Section Extragalactic astronomy
DOI https://doi.org/10.1051/0004-6361/201116997
Published online 10 August 2011

© ESO, 2011

1. Introduction

Many observations of the Small Magellanic Cloud (SMC) in the X-ray energy band have led to the discovery of a large number of high mass X-ray binaries (HMXRBs). The number of known HMXRBs in the SMC (about one hundred, Liu et al. 2005) is much larger than expected by scaling the number of these sources seen in the Milky Way according to the mass ratio of the two galaxies (MMW/MSMC  ~  50). This has been interpreted as evidence of a recent episode of star formation in the SMC (Majid et al. 2004; Shtykovskiy & Gilfanov 2007; Antoniou et al. 2010). It is remarkable that the SMC contains only one supergiant system, SMC X-1. All the other HMXRBs in the SMC consist of neutron stars accreting from Be type companions. Be X-ray binaries also constitute the largest class of HMXRBs in our Galaxy, but the relative number of supergiant systems is much higher than in the SMC, since 30 of the 114 Galactic HMXRBs (Liu et al. 2006) are confirmed or suspected supergiant systems.

Many new Galactic HMXRBs have been discovered in the past few years with the INTEGRAL satellite, thanks to high sensitivity in the hard X-ray range, coupled with an extensive monitoring of the Galactic plane. These observations led to the recognition of the new class of supergiant fast X-ray transients (SFXT) and to the discovery of persistent supergiant systems characterized by a high absorption (equivalent column density above a few 1023 cm-2), which escaped an earlier discovery because the high absorption severely suppresses their flux below 10 keV (see, e.g., Sidoli 2010, for a recent review).

To search for highly absorbed HMXRBs in the SMC, we carried out a dedicated analysis of the XMM-Newton data collected during the large program for the SMC survey performed by Haberl & Pietsch (2008) and other observations of SMC targets. In Sect. 2, we describe the X-ray observations and data processing and in Sect. 3 we describe the source detection and selection criteria that led us to identify a sample of 30 highly absorbed sources. Five of them are confirmed HMXRBs, including four that were already known as X-ray binaries (Sect. 4). In Sect. 5, we present optical spectroscopy of the new source, demonstrating that it is a Be system in the SMC. We finally discuss our results in Sect. 6.

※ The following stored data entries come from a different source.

-- ==== Sys2Proof/Machine/State.lean ====
section
/-! DEFINITION. The state of the GZ9-768 as plain data, its value after reset, and the reasons a step can stop. Every
register of the register space is an entry of `State.regs` (an unlisted register holds its reset value, see
`resetValue` in Ops); what the spec gives the machine beside its registers stands in the records below. -/

namespace Sys2Proof.Machine

/-- Reasons a step stops with a fault. No command of the table does: every rule gives its command an effect. -/
inductive Fault where
  /-- Raised by no command: the machine is operated outside R462 or R463, where its state is undefined. Safe. -/
  | outsideOperatingConditions
deriving DecidableEq, Repr

/-- Reasons a command has no meaning. -/
inductive Refusal where
  /-- Raised by the dispatch of a command that is not modelled; the string is its mnemonic in the table. Safe. -/
  | notModelled (mnemonic : String)
deriving DecidableEq, Repr

/-! ### Sequencers (R41 to R86) -/

/-- States of a sequencer (R44). -/
inductive RunState where
  | reset | halted | running | waiting | debug | faulted
deriving DecidableEq, Repr

/-- What a WAITING sequencer waits for (R76, R80, R142). A wait for a position holds its limit rs3 in D4 FIRE cycles, 0 for
none, and the cycle in which it was issued. -/
inductive Wait where
  | none
  | signal (sig : Nat) (consume : Bool) (rd : Nat) (timed : Bool)
  | position (axis : Nat) (rev : Bool) (stamp : W32) (rd limit issued : Nat)
  | wfi
deriving DecidableEq, Repr

/-- One sequencer's context (R43, R50, R59, R66, R165). An unlisted register holds 0. -/
structure Seq where
  run : RunState := .halted
  wait : Wait := .none
  pc : W32 := 0
  g : Tab W32 := []
  v : Tab W32 := []
  m : Tab W64 := []
  ie : Bool := false
  pie : Bool := false
  inh : Bool := false
  epc : W32 := 0
  cause : W32 := 0
  tval : W32 := 0
  vbase : W32 := 0x70000000
  ieMask : W32 := 0
  latched : W32 := 0
  scratch : W32 := 0
  cycle : W64 := 0
  cycleH : W32 := 0
  instret : W64 := 0
  instretH : W32 := 0
  timecmp : W32 := 0xFFFFFFFF
  timecmpH : W32 := 0xFFFFFFFF
  sigmask : Tab W32 := []
  swi : Bool := false
  lastCause : Nat := 0
  lastIrq : Bool := false
  mismatch : Bool := false
  tbuf : List W32 := []
  prefetch : List W32 := []
deriving DecidableEq, Repr

/-! ### Events (R426 to R432) -/

/-- A record a source has produced, before acceptance (R426). -/
structure Rec where
  src : Nat
  kind : Nat
  sev : Nat
  axis : Nat
  stamp : W32
  loc : W64
  detail : W32
  injected : Bool
deriving DecidableEq, Repr

/-- The event logic: the sources' buffers, the numbering and the gap flags (R427), and the lines held for the rings (R430,
R431). -/
structure Events where
  buf : Tab (List Rec) := []
  seqNo : Tab Nat := []
  gap : Tab Bool := []
  holding : List (Nat × Nat × List W32) := []
  /-- The hardware source whose record was taken last (R427). -/
  served : Option Nat := none
deriving DecidableEq, Repr

/-! ### Position axes (R87 to R129) -/

/-- States of an axis (R103). -/
inductive AxState where
  | off | acquire | moving | lull | lost
deriving DecidableEq, Repr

2. X-ray observations and data processing

We analyzed the 62 XMM-Newton pointings of the SMC performed from 2001 May 31 to 2010 March 16 listed in Table 1. The three EPIC focal plane cameras (Turner et al. 2001; Strüder et al. 2001) were operated in standard full frame mode.

The data of each camera were processed independently using the standard XMM-Newton Science Analysis Software (SAS, v.10.0.0). We first used the tasks emproc and epproc to obtain the MOS and pn event files of each pointing. We then filtered out time intervals affected by high instrumental background induced by flares of soft protons (with energies below a few hundred keV). To avoid contributions from genuine X-ray source variability, this was done by examining light curves binned at 100 s for events with energies above 10 keV and PATTERN  ≤  4 or 0 for, respectively, the MOS peripheral CCDs and the whole pn camera; the good time intervals (GTI) were selected by adopting different count-rate thresholds for the different pointings and instruments. By selecting only events within GTI, we finally obtained three “clean” event lists for each observation (i.e. two for the MOS and one for the pn cameras), whose exposure times are reported in Table 1. The total net exposure times are respectively 1572 and 1598 ks for the MOS cameras, and 1361 ks for the pn one.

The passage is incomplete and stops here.